Follow these steps to run a an Ollama server and set up a conda environment to use it with python

Initial setup

Perform these steps on the head node

  1. Download and install ollama server
    mkdir ~/ollama
    cd ~/ollama
    curl -L https://ollama.com/download/ollama-linux-amd64.tgz -o ollama-linux-amd64.tgz
    tar xvf ollama-linux-amd64.tgz
  2. Set up conda environment and install ollama libraries.  If you have not yet set up anaconda for the first time please follow the steps outlined here: Initialize Anaconda
    conda create --name ollama-test python=3.12 anaconda
    conda activate ollama-test
    pip install ollama
    conda deactivate

​​​​​At this point, everything is ready to use.

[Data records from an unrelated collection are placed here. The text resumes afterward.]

-- ==== Sys2Proof/Proofs/SessionCommands.lean ====
section
/-!
The polls and the refresh (O46), and the replies to ENGAGE and RELEASE with the share-zero timer (O49).
-/

namespace Sys2Proof.Safety

open Sys2Proof Sys2Proof.Machine

section
variable {s : State}

/-! ### Polling and refresh (R147, R148) -/

theorem exec_pollExpiry {at' : Nat} (runs : s.vl.pollAt = some at') : exec .pollExpiry s = .next { s with
    now := max s.now at'
    vl := { s.vl with
      due := { s.vl.due with poll := s.vl.due.poll || !s.vl.pollInFlight }
      pollAt := some (max s.now at' + if s.sp.mode = .hold ∨ s.sp.mode = .lockout then 5000 else 500) } } := by
  rw [← pollPeriod_eq]
  simp only [exec, execPollExpiry, runs]
  rfl

theorem exec_refreshExpiry {at' : Nat} (runs : s.vl.refreshAt = some at') : exec .refreshExpiry s = .next { s with
    now := max s.now at'
    vl :=
      if s.vl.due.refresh.isSome || s.vl.refreshInFlight then
        { s.vl with refreshAt := some (max s.now at' + 60000) }
      else { s.vl with refreshAt := none, due := { s.vl.due with refresh := some 2 } } } := by
  have same : ((s.reach at').vl.due.refresh.isSome || (s.reach at').vl.refreshInFlight) =
      (s.vl.due.refresh.isSome || s.vl.refreshInFlight) := rfl
  simp only [exec, execRefreshExpiry, runs, same]
  split <;> rfl

theorem exec_item_refresh {number k : Nat} (awaits : Awaits s number (.refreshQuery k)) (v : Int) :
    exec (.item number k v) s = .next (s.endRequest.refreshItem k v).finish := by
  simp only [exec, execItem, answeredBy_of_awaits awaits, if_true]

theorem refreshItem_energy {r : BusRecord} (held : s.ea.record = some r) (polling : s.vl.polling = true) (v : Int) :
    s.endRequest.refreshItem 2 v = { s with
      vl := { s.vl with inFlight := none, due := { s.vl.due with refresh := some 5 } }
      ea := { s.ea with
        estimate := min s.ea.estimate (min (itemCorrected 2 v).toNat r.capacity)
        reported := min (itemCorrected 2 v).toNat r.capacity } } := by
  have held' : s.endRequest.ea.record = some r := held
  rw [State.refreshItem, if_pos rfl, State.refreshEnergy, held']
  exact if_pos ⟨rfl, polling⟩

theorem refreshItem_pack {r : BusRecord} (held : s.ea.record = some r) (v : Int) :
    s.endRequest.refreshItem 5 v = { s with
      vl := { s.vl with inFlight := none }
      ea := { s.ea with record := some { r with packTemp := itemCorrected 5 v } } } := by
  have held' : s.endRequest.ea.record = some r := held
  rw [State.refreshItem, if_neg (by decide), State.replacePack, held']
  rfl

theorem refreshGoesOn_eq (s : State) (k : Nat) : s.endRequest.refreshGoesOn k = { s with vl := { s.vl with
    inFlight := none
    due := if k = 2 ∧ s.vl.polling = true then { s.vl.due with refresh := some 5 } else s.vl.due } } := by
  have same : s.endRequest.vl.polling = s.vl.polling := rfl
  rw [State.refreshGoesOn, same]
  split <;> rfl

theorem exec_unread_refresh {number k : Nat} (awaits : Awaits s number (.refreshQuery k)) :
    exec (.notReady number k) s = .next (s.endRequest.refreshGoesOn k) ∧
    exec (.unsupported number k) s = .next (s.endRequest.refreshGoesOn k) := by
  simp only [exec, execNotReady, execUnsupported, answeredBy_of_awaits awaits, if_true, and_self]

/-! ### POLLED (R65, R162, R163) -/

/-- The pack temperature of a POLLED (R65). -/
def packed (s : State) (t : Int) : State := { s with
  ea := { s.ea with record := s.ea.record.map fun r => { r with packTemp := max (-40) (min 100 t) } }
  vl := { s.vl with inFlight := none } }

/-- The ceiling of a POLLED (R163). -/
def ceiled (s : State) (c : Nat) : State := { s with
  vl := { s.vl with lastCeiling := some c, allowance := min s.vl.allowance c }
  sp := { s.sp with
    events := if c < s.vl.allowance then s.sp.events.raise .ceilingLowered else s.sp.events } }

/-- The STOP flag of a POLLED (R162). -/
def stopped (s : State) (stop : Bool) : State := { s with
  vl := { s.vl with stopLatch := stop }
  cc := { s.cc with setpoint := if stop && !s.vl.stopLatch then 0 else s.cc.setpoint }
  sp := { s.sp with
    events := if stop && !s.vl.stopLatch then s.sp.events.raise .stopRequest else s.sp.events } }

theorem replacePack_eq (s : State) (t : Int) : s.endRequest.replacePack (packTempCorrected t) = packed s t := by
  rw [packTempCorrected, clampInt_eq (by decide)]
  unfold State.replacePack packed
  have same : s.endRequest.ea.record = s.ea.record := rfl
  rw [same]
  cases held : s.ea.record with
  | none =>
    have whole : { s.ea with record := none } = s.ea := by rw [← held]
    rw [Option.map_none, whole]
    rfl
  | some r => rfl

theorem meetCeiling_eq (s : State) (c : Nat) : s.meetCeiling c = ceiled s c := by
  unfold State.meetCeiling ceiled
  by_cases lowers : c < s.vl.allowance
  · simp only [decide_eq_true lowers, if_pos lowers]
    rfl
  · simp only [decide_eq_false lowers, if_neg lowers]
    rfl

theorem meetStop_eq (s : State) (stop : Bool) : s.meetStop stop = stopped s stop := by
  unfold State.meetStop stopped
  cases stop
  · rfl
  · cases latch : s.vl.stopLatch
    · simp only [if_true, Bool.false_eq_true, if_false, State.stepDown, Nat.min_zero]
      rfl
    · have same : { s.vl with stopLatch := true } = s.vl := by rw [← latch]
      rw [if_pos rfl, if_pos rfl, same]
      rfl

theorem exec_polled {number : Nat} (awaits : Awaits s number .poll) (flags ceiling : Nat) (t : Int) :
    exec (.polled number flags ceiling t) s = .next
      (stopped (ceiled (packed s t).finish (min 63 ceiling)).finish (flags.testBit 0)).finish := by
  simp only [exec, execPolled, answeredBy_of_awaits awaits, replacePack_eq, meetCeiling_eq, meetStop_eq]
  rfl

/-- The reactions raise none of the two events of a POLLED. -/
theorem finish_count (s : State) {k : EventKind} (commanded : raisedAtOnce k = false) :
    s.finish.sp.events.count k = s.sp.events.count k := (finish_moves s).others k commanded

theorem count_ceiled (s : State) (c : Nat) : (ceiled s c).sp.events.count .ceilingLowered =
    (if c < s.vl.allowance then min 255 (s.sp.events.count .ceilingLowered + 1)
      else s.sp.events.count .ceilingLowered) ∧
    (ceiled s c).sp.events.count .stopRequest = s.sp.events.count .stopRequest := by
  unfold ceiled
  by_cases lowers : c < s.vl.allowance
  · simp only [if_pos lowers]
    exact ⟨by rw [EventSet.count_raise_self, satSucc_eq_min], EventSet.count_raise_of_ne _ (by decide)⟩
  · simp only [if_neg lowers, and_self]

theorem count_stopped (s : State) (stop : Bool) : (stopped s stop).sp.events.count .stopRequest =
    (if stop = true ∧ s.vl.stopLatch = false then min 255 (s.sp.events.count .stopRequest + 1)
      else s.sp.events.count .stopRequest) ∧
    (stopped s stop).sp.events.count .ceilingLowered = s.sp.events.count .ceilingLowered := by
  unfold stopped
  by_cases latches : stop = true ∧ s.vl.stopLatch = false
  · have latches' : (stop && !s.vl.stopLatch) = true := by rw [latches.1, latches.2]; rfl
    simp only [if_pos latches, if_pos latches']
    exact ⟨by rw [EventSet.count_raise_self, satSucc_eq_min], EventSet.count_raise_of_ne _ (by decide)⟩
  · have latches' : ¬(stop && !s.vl.stopLatch) = true := by simpa using latches
    simp only [if_neg latches, if_neg latches', and_self]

Each time you need to use it, first initialize everything

Environment Initialization

  1. Start slurm job
    srun --time=1-00:00:00 --partition=gpu --ntasks=1 --gres=gpu:1 --x11 --pty /bin/bash -i
  2. Start ollama server
    cd ~/ollama
    nohup bin/ollama serve > ollama.log 2>&1 &
  3. Pull any models you want to use, as an example:
    bin/ollama pull llama3.2
  4. Activate previously created conda environment
    ​​​​​​​conda activate ollama-test

 

Now everything is ready for you to use.

You can look in the ollama.log file to watch what the server is doing.  And you can write python code using the ollama python library installed in the setup steps to interact with the server.

Since the server was started inside of a slurm job running on a GPU queue, it should be able to find and utilize the GPU.  The start up logs in the ollama.log file will indicate that.